Frank Weighs Bill Requiring Investors to Reveal Proxies

House Financial Services Committee Chairman Barney Frank (D-Mass.) is considering a bill that would require mutual funds, pension plans and other large institutional investors to publicly reveal how they vote their proxies, to impose proper corporate governance on otherwise passive investors who, seemingly, don't vote in the fiduciary interest of their end investors.

“If you are the owner of shares, you have a privacy right,” Frank said at a hearing on financial services compensation. “But if you own shares on behalf of a fiduciary, you will need to disclose how you vote.”

Although many pension plans disclose their voting guidelines, they are not legally required to disclose how they vote their proxies. In late 2003, the Securities and Exchange Commission passed a measure requiring mutual fund companies to file an annual SEC listing of their proxy votes every August.

Vanguard founder and former Chief Executive Officer John Bogle called on the mutual fund industry in a Wall Street Journal editorial last week to stand up for shareholders’ long-term benefit by holding companies up to higher standards.

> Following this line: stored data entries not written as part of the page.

-- ==== Sys2Proof/Laws/Engines.lean ====
section
/-!
SUPPORT. Sys2Proof/Laws/Engines.lean: what starting a cut-list command can do (R32, R34): it starts, it is passed over, or nothing
happens.
-/
namespace Sys2Proof.Laws
open Sys2Proof.Machine

theorem elapse_zero_eq (m : Chip) : elapse 0 m = m := rfl

theorem startCmd_starts {e : Engine} {c : CutEntry} {m : Chip} (work : Chip → Running × Chip) (h : Starts m e c) :
    startCmd 0 e c work m = started m e c work := by
  have hr := h.1
  simp only [Chip.ready, Bool.and_eq_true] at hr
  obtain ⟨⟨⟨⟨⟨⟨⟨h1, h2⟩, h3⟩, h4⟩, _⟩, _⟩, _⟩, _⟩ := hr
  have h3' : (m.eng e).running = none := by simpa using h3
  have hg : (!m.bays.running || c.kind != .foreground || (m.eng e).running.isSome || !m.isNext e c) = false := by
    rw [h1, h3', h4]; simpa using h2
  simp only [startCmd, elapse_zero_eq, hg, h.1, h.2, Bool.false_eq_true, if_false, Bool.not_true]
  rfl

theorem startCmd_passedOver {e : Engine} {c : CutEntry} {m : Chip} (work : Chip → Running × Chip) (h : PassedOver m e c) :
    startCmd 0 e c work m = m.advance e c := by
  obtain ⟨h1, h2, h3, h4, h5⟩ := h
  have hg : (!m.bays.running || c.kind != .foreground || (m.eng e).running.isSome || !m.isNext e c) = false := by
    rw [h1, h2, h3, h4]; rfl
  simp only [startCmd, elapse_zero_eq, hg, h5, Bool.false_eq_true, if_false, if_true]

theorem startCmd_waits {e : Engine} {c : CutEntry} {m : Chip} (work : Chip → Running × Chip) (h : m.ready e c = false)
    (hs : m.skips e c = false) : startCmd 0 e c work m = m := by
  by_cases hg : (!m.bays.running || c.kind != .foreground || (m.eng e).running.isSome || !m.isNext e c) = true
  · simp only [startCmd, elapse_zero_eq, hg, if_true]
  · simp only [startCmd, elapse_zero_eq, hg, hs, h, Bool.false_eq_true, if_false, Bool.not_false, if_true]

theorem bentCommand_starts {n op : Nat} {c : CutEntry} {m : Chip} (er : ReadErrs) (stall : Nat) (reads : Chip → Reads)
    (f : Chip → Running) (hop : m.descNum c.descPtr 1 = op) (h : Starts m (.bent n) c) :
    bentCommand 0 n op c er stall reads f m = started m (.bent n) c (bentWork n c er stall reads f) := by
  simp only [bentCommand, elapse_zero_eq, hop, ne_eq, not_true_eq_false, if_false, startCmd_starts _ h]

/-! ### What a start leaves alone -/

theorem rollBack_none {m : Chip} {e : Engine} (h : (m.eng e).bg = none) : m.rollBack e = m := by
  simp only [Chip.rollBack, h]

/-- Reads without errors, where no granule holds faulty code, change nothing. -/
theorem meetErrs_none (e : Engine) (c : CutEntry) (reads : List (Nat × Nat)) {m : Chip} (h : m.sramBad = []) :
    m.meetErrs e c reads {} = m := by
  simp [Chip.meetErrs, Chip.allErrs, h, Chip.sramCorrected, Chip.sramLost, Chip.sramParity, Chip.hbmErrs, Chip.cmErrs,
    Chip.collisions, Chip.hasUe, forAll]

theorem showBent_other (n : Nat) (m : Chip) : m.showBent n = { m with regs := (m.showBent n).regs } := rfl
theorem showEng_other (e : Engine) (m : Chip) : m.showEng e = { m with regs := (m.showEng e).regs } := by
  cases e <;> rfl

/-- An engine's state as it was set, where it runs a command. -/
theorem eng_setEng (m : Chip) (e : Engine) (v : EngState) (h : v.running.isSome = true) : (m.setEng e v).eng e = v :=
  tabGet_set_ne ({} : EngState) m.engs (engIdx e) v (by intro e; rw [e] at h; cases h)

/-- What every application of `f` leaves alone, `forAll` leaves alone. -/
theorem forAll_keeps {α β : Type} (g : Chip → β) (l : List α) (f : α → Chip → Chip) (m : Chip) (h : ∀ a x, g (f a x) = g x) :
    g (forAll l f m) = g m := by
  unfold forAll
  induction l generalizing m with
  | nil => rfl
  | cons a t ih => rw [List.foldl_cons, ih, h]

/-- Reads of HBM and of capture memory without errors give the bytes that stand there. -/
theorem readMem_none (m : Chip) (g n : Nat) : m.readMem {} g n = m.bytesAt g n := by
  simp [Chip.readMem, Chip.bytesAt]

/-- A command that has started is what its engine runs. -/
theorem started_running (m : Chip) (e : Engine) (c : CutEntry) (work : Chip → Running × Chip) :
    ((started m e c work).eng e).running =
      some { (work (m.rollBack e)).1 with entry := c, closeBay := m.closeOf e c, startedAt := m.now } := by
  unfold started
  rw [showEng_other]
  show ((Chip.setEng _ e _).eng e).running = _
  rw [eng_setEng _ _ _ rfl]

/-- A command that has started runs; the rest of the module but registers and engines is as its work left it. -/
theorem started_begun {m : Chip} {e : Engine} {c : CutEntry} {work : Chip → Running × Chip} {r : Running} {x : Chip}
    (hb : (m.eng e).bg = none) (hw : work m = (r, x)) (h1 : x.mem = m.mem) (h2 : x.sramValid = m.sramValid) (h3 : x.out = m.out) :
    Begun m (started m e c work) e c r := by
  unfold Begun started
  rw [rollBack_none hb, hw, showEng_other]
  refine ⟨?_, h1, h2, h3⟩
  show ((Chip.setEng x e _).eng e).running = _
  rw [eng_setEng _ _ _ rfl]

/-- The same, by what the work itself leaves alone. -/
theorem started_begun_work {m : Chip} {e : Engine} {c : CutEntry} {work : Chip → Running × Chip} (hb : (m.eng e).bg = none)
    (h1 : (work m).2.mem = m.mem) (h2 : (work m).2.sramValid = m.sramValid) (h3 : (work m).2.out = m.out) :
    Begun m (started m e c work) e c (work m).1 := started_begun hb (r := (work m).1) (x := (work m).2) rfl h1 h2 h3

end Sys2Proof.Laws
end

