-- ==== Sys2Proof/Laws/Keep/EngineOps.lean ====
section
/-!
SUPPORT. Sys2Proof/Laws/Keep/EngineOps.lean: the definitions of Machine/EngineOps.lean keep what the primitive changes keep.
-/
namespace Sys2Proof.Laws
open Sys2Proof.Machine

theorem keep_Chip_onBays {P : Chip → Prop} (K : Keep P) (f : BayState → BayState) (m : Chip) (h0 : P m) : P (Chip.onBays f
    m) := by
  unfold Chip.onBays
  try dsimp only
  repeat' (first | with_reducible assumption | with_reducible refine keep_lit K _ ?_ rfl rfl rfl rfl rfl rfl)

theorem keep_Chip_signalSem {P : Chip → Prop} (K : Keep P) (half s : Nat) (m : Chip) (h0 : P m) : P (Chip.signalSem half s
    m) := by
  unfold Chip.signalSem
  try dsimp only
  repeat' (first | with_reducible assumption | (intro _) | with_reducible apply keep_Chip_onBays K
                 | with_reducible apply keep_ite (P := P) | with_reducible refine keep_lit K _ ?_ rfl rfl rfl rfl rfl rfl)

theorem keep_Chip_signalOpt {P : Chip → Prop} (K : Keep P) (half : Nat) (s : Option Nat) (m : Chip) (h0 : P m) : P
    (Chip.signalOpt half s m) := by
  unfold Chip.signalOpt
  try dsimp only
  repeat' (first | with_reducible assumption | with_reducible apply keep_Chip_signalSem K | split)

theorem keep_Chip_invalidate {P : Chip → Prop} (K : Keep P) (j k : Nat) (m : Chip) (h0 : P m) : P (Chip.invalidate j k m) :=
    by
  unfold Chip.invalidate
  try dsimp only
  repeat' (first | with_reducible assumption | (intro _) | with_reducible apply keep_Chip_onBays K
                 | with_reducible apply keep_ite (P := P) | with_reducible refine keep_lit K _ ?_ rfl rfl rfl rfl rfl rfl)

theorem keep_Chip_noteMargin {P : Chip → Prop} (K : Keep P) (at_ : Nat) (m : Chip) (h0 : P m) : P (Chip.noteMargin at_ m) :=
    by
  unfold Chip.noteMargin
  try dsimp only
  repeat' (first | with_reducible assumption | with_reducible apply keep_Chip_put K)

theorem keep_Chip_advance {P : Chip → Prop} (K : Keep P) (e : Engine) (c : CutEntry) (m : Chip) (h0 : P m) : P (Chip.advance
    e c m) := by
  unfold Chip.advance
  try dsimp only
  repeat' (first | with_reducible assumption | with_reducible apply keep_Chip_setEng K
                 | with_reducible apply keep_Chip_noteMargin K | with_reducible apply keep_ite (P := P) | split
                 | with_reducible refine keep_lit K _ ?_ rfl rfl rfl rfl rfl rfl)

theorem keep_Chip_setDomain {P : Chip → Prop} (K : Keep P) (d : Nat) (on : Bool) (m : Chip) (h0 : P m) : P (Chip.setDomain d
    on m) := by
  unfold Chip.setDomain
  try dsimp only
  repeat' (first | with_reducible assumption | with_reducible apply keep_Chip_put K)

theorem keep_Chip_showBent {P : Chip → Prop} (K : Keep P) (n : Nat) (m : Chip) (h0 : P m) : P (Chip.showBent n m) := by
  unfold Chip.showBent
  try dsimp only
  repeat' (first | with_reducible assumption | with_reducible apply keep_Chip_put K | split)

theorem keep_Chip_showEng {P : Chip → Prop} (K : Keep P) (e : Engine) (m : Chip) (h0 : P m) : P (Chip.showEng e m) := by
  unfold Chip.showEng
  try dsimp only
  repeat' (first | with_reducible assumption | (intro _) | with_reducible apply keep_Chip_put K
                 | with_reducible apply keep_Chip_showBent K | with_reducible apply keep_ite (P := P) | split)

theorem keep_Chip_rollBack {P : Chip → Prop} (K : Keep P) (e : Engine) (m : Chip) (h0 : P m) : P (Chip.rollBack e m) := by
  unfold Chip.rollBack
  try dsimp only
  repeat' (first | with_reducible assumption | with_reducible apply keep_Chip_setFlag K
                 | with_reducible apply keep_Chip_bump K | with_reducible apply keep_Chip_setEng K
                 | with_reducible apply keep_Chip_showEng K | split
                 | with_reducible refine keep_lit K _ ?_ rfl rfl rfl rfl rfl rfl)

theorem keep_startCmd {P : Chip → Prop} (K : Keep P) (dt : Nat) (e : Engine) (c : CutEntry) (work : Chip → Running × Chip)
    (m0 : Chip) (h0 : ∀ x, P x → P (work x).2) (h1 : P m0) : P (startCmd dt e c work m0) := by
  unfold startCmd
  try dsimp only
  repeat' (first | with_reducible assumption | (intro _) | with_reducible apply h0 | with_reducible apply keep_elapse K
                 | with_reducible apply keep_Chip_setEng K | with_reducible apply keep_Chip_advance K
                 | with_reducible apply keep_Chip_showEng K | with_reducible apply keep_Chip_rollBack K
                 | with_reducible apply keep_ite (P := P) | dsimp only | split
                 | with_reducible refine keep_lit K _ ?_ rfl rfl rfl rfl rfl rfl)

theorem keep_Chip_commitWrites {P : Chip → Prop} (K : Keep P) (r : Running) (m : Chip) (h0 : P m) : P (Chip.commitWrites r
    m) := by
  unfold Chip.commitWrites
  try dsimp only
  repeat' (first | with_reducible assumption | (intro _) | with_reducible apply keep_Chip_putBytes K
                 | with_reducible apply keep_Chip_clearRange K | with_reducible apply keep_forAll (P := P) | dsimp only)

theorem keep_Chip_passMark {P : Chip → Prop} (K : Keep P) (r : Running) (m : Chip) (h0 : P m) : P (Chip.passMark r m) := by
  unfold Chip.passMark
  try dsimp only
  repeat' (first | with_reducible assumption | (intro _) | with_reducible apply keep_Chip_onWit K | split
                 | with_reducible refine keep_lit K _ ?_ rfl rfl rfl rfl rfl rfl)

theorem keep_Chip_latchSram {P : Chip → Prop} (K : Keep P) (n a : Nat) (ue scrub : Bool) (m : Chip) (h0 : P m) : P
    (Chip.latchSram n a ue scrub m) := by
  unfold Chip.latchSram
  try dsimp only
  repeat' (first | with_reducible assumption | with_reducible apply keep_Chip_put K)

theorem keep_Chip_sramCorrected {P : Chip → Prop} (K : Keep P) (scrub : Bool) (l : List Nat) (m : Chip) (h0 : P m) : P
    (Chip.sramCorrected scrub l m) := by
  unfold Chip.sramCorrected
  try dsimp only
  repeat' (first | with_reducible assumption | (intro _) | with_reducible apply keep_Chip_setFlag K
                 | with_reducible apply keep_Chip_bump K | with_reducible apply keep_Chip_latchSram K
                 | with_reducible apply keep_forAll (P := P))

theorem keep_Chip_sramLost {P : Chip → Prop} (K : Keep P) (scrub : Bool) (l : List Nat) (m : Chip) (h0 : P m) : P
    (Chip.sramLost scrub l m) := by
  unfold Chip.sramLost
  try dsimp only
  repeat' (first | with_reducible assumption | (intro _) | with_reducible apply keep_Chip_setFlag K
                 | with_reducible apply keep_Chip_bump K | with_reducible apply keep_Chip_raise K
                 | with_reducible apply keep_Chip_latchSram K | with_reducible apply keep_forAll (P := P)
                 | with_reducible apply keep_ite (P := P) | with_reducible refine keep_lit K _ ?_ rfl rfl rfl rfl rfl rfl)

theorem keep_Chip_sramParity {P : Chip → Prop} (K : Keep P) (scrub : Bool) (l : List Nat) (m : Chip) (h0 : P m) : P
    (Chip.sramParity scrub l m) := by
  unfold Chip.sramParity
  try dsimp only
  repeat' (first | with_reducible assumption | (intro _) | with_reducible apply keep_Chip_setFlag K
                 | with_reducible apply keep_Chip_bump K | with_reducible apply keep_Chip_raise K
                 | with_reducible apply keep_Chip_clearRange K | with_reducible apply keep_Chip_latchSram K
                 | with_reducible apply keep_forAll (P := P))

theorem keep_Chip_clearSeg {P : Chip → Prop} (K : Keep P) (c : SegRec → Bool) (m : Chip) (h0 : P m) : P (Chip.clearSeg c m)
    := by
  unfold Chip.clearSeg
  try dsimp only
  repeat' (first | with_reducible assumption | (intro _) | dsimp only
                 | with_reducible refine keep_lit K _ ?_ rfl rfl rfl rfl rfl rfl)

theorem keep_Chip_hbmErrs {P : Chip → Prop} (K : Keep P) (er : ReadErrs) (m : Chip) (h0 : P m) : P (Chip.hbmErrs er m) := by
  unfold Chip.hbmErrs
  try dsimp only
  repeat' (first | with_reducible assumption | (intro _) | with_reducible apply keep_Chip_wr K
                 | with_reducible apply keep_Chip_bump K | with_reducible apply keep_Chip_setBit K
                 | with_reducible apply keep_Chip_raise K | with_reducible apply keep_Chip_clearSeg K
                 | with_reducible apply keep_forAll (P := P))

theorem keep_Chip_cmErrs {P : Chip → Prop} (K : Keep P) (er : ReadErrs) (m : Chip) (h0 : P m) : P (Chip.cmErrs er m) := by
  unfold Chip.cmErrs
  try dsimp only
  repeat' (first | with_reducible assumption | (intro _) | with_reducible apply keep_Chip_wr K
                 | with_reducible apply keep_Chip_setFlag K | with_reducible apply keep_Chip_bump K
                 | with_reducible apply keep_Chip_raise K | with_reducible apply keep_forAll (P := P))

theorem keep_Chip_collisions {P : Chip → Prop} (K : Keep P) (l : List Nat) (m : Chip) (h0 : P m) : P (Chip.collisions l m)
    := by
  unfold Chip.collisions
  try dsimp only
  repeat' (first | with_reducible assumption | (intro _) | with_reducible apply keep_Chip_setFlag K
                 | with_reducible apply keep_Chip_bump K | with_reducible apply keep_forAll (P := P))

theorem keep_Chip_meetErrs {P : Chip → Prop} (K : Keep P) (e : Engine) (c : CutEntry) (reads : List (Nat × Nat)) (er0 :
    ReadErrs) (m : Chip) (h0 : P m) : P (Chip.meetErrs e c reads er0 m) := by
  unfold Chip.meetErrs
  try dsimp only
  repeat' (first | with_reducible assumption | with_reducible apply keep_Chip_setEng K
                 | with_reducible apply keep_Chip_invalidate K | with_reducible apply keep_Chip_sramCorrected K
                 | with_reducible apply keep_Chip_sramLost K | with_reducible apply keep_Chip_sramParity K
                 | with_reducible apply keep_Chip_hbmErrs K | with_reducible apply keep_Chip_cmErrs K
                 | with_reducible apply keep_Chip_collisions K | with_reducible apply keep_ite (P := P)
                 | with_reducible refine keep_lit K _ ?_ rfl rfl rfl rfl rfl rfl)

end Sys2Proof.Laws
end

Corporate Library Research Associate Beth Young told MarketWatch that a uniform law would hold mutual funds and other large investors up to a higher, more uniform standard: “At a minimum, it pushes investment managers to look at their proxy-voting process and what they need to do to insulate themselves from corporate or labor conflicts of interests. By requiring public disclosure of votes, investment managers will think more about whether they have the information and staff to act as a fiduciary for the people they are voting on behalf.”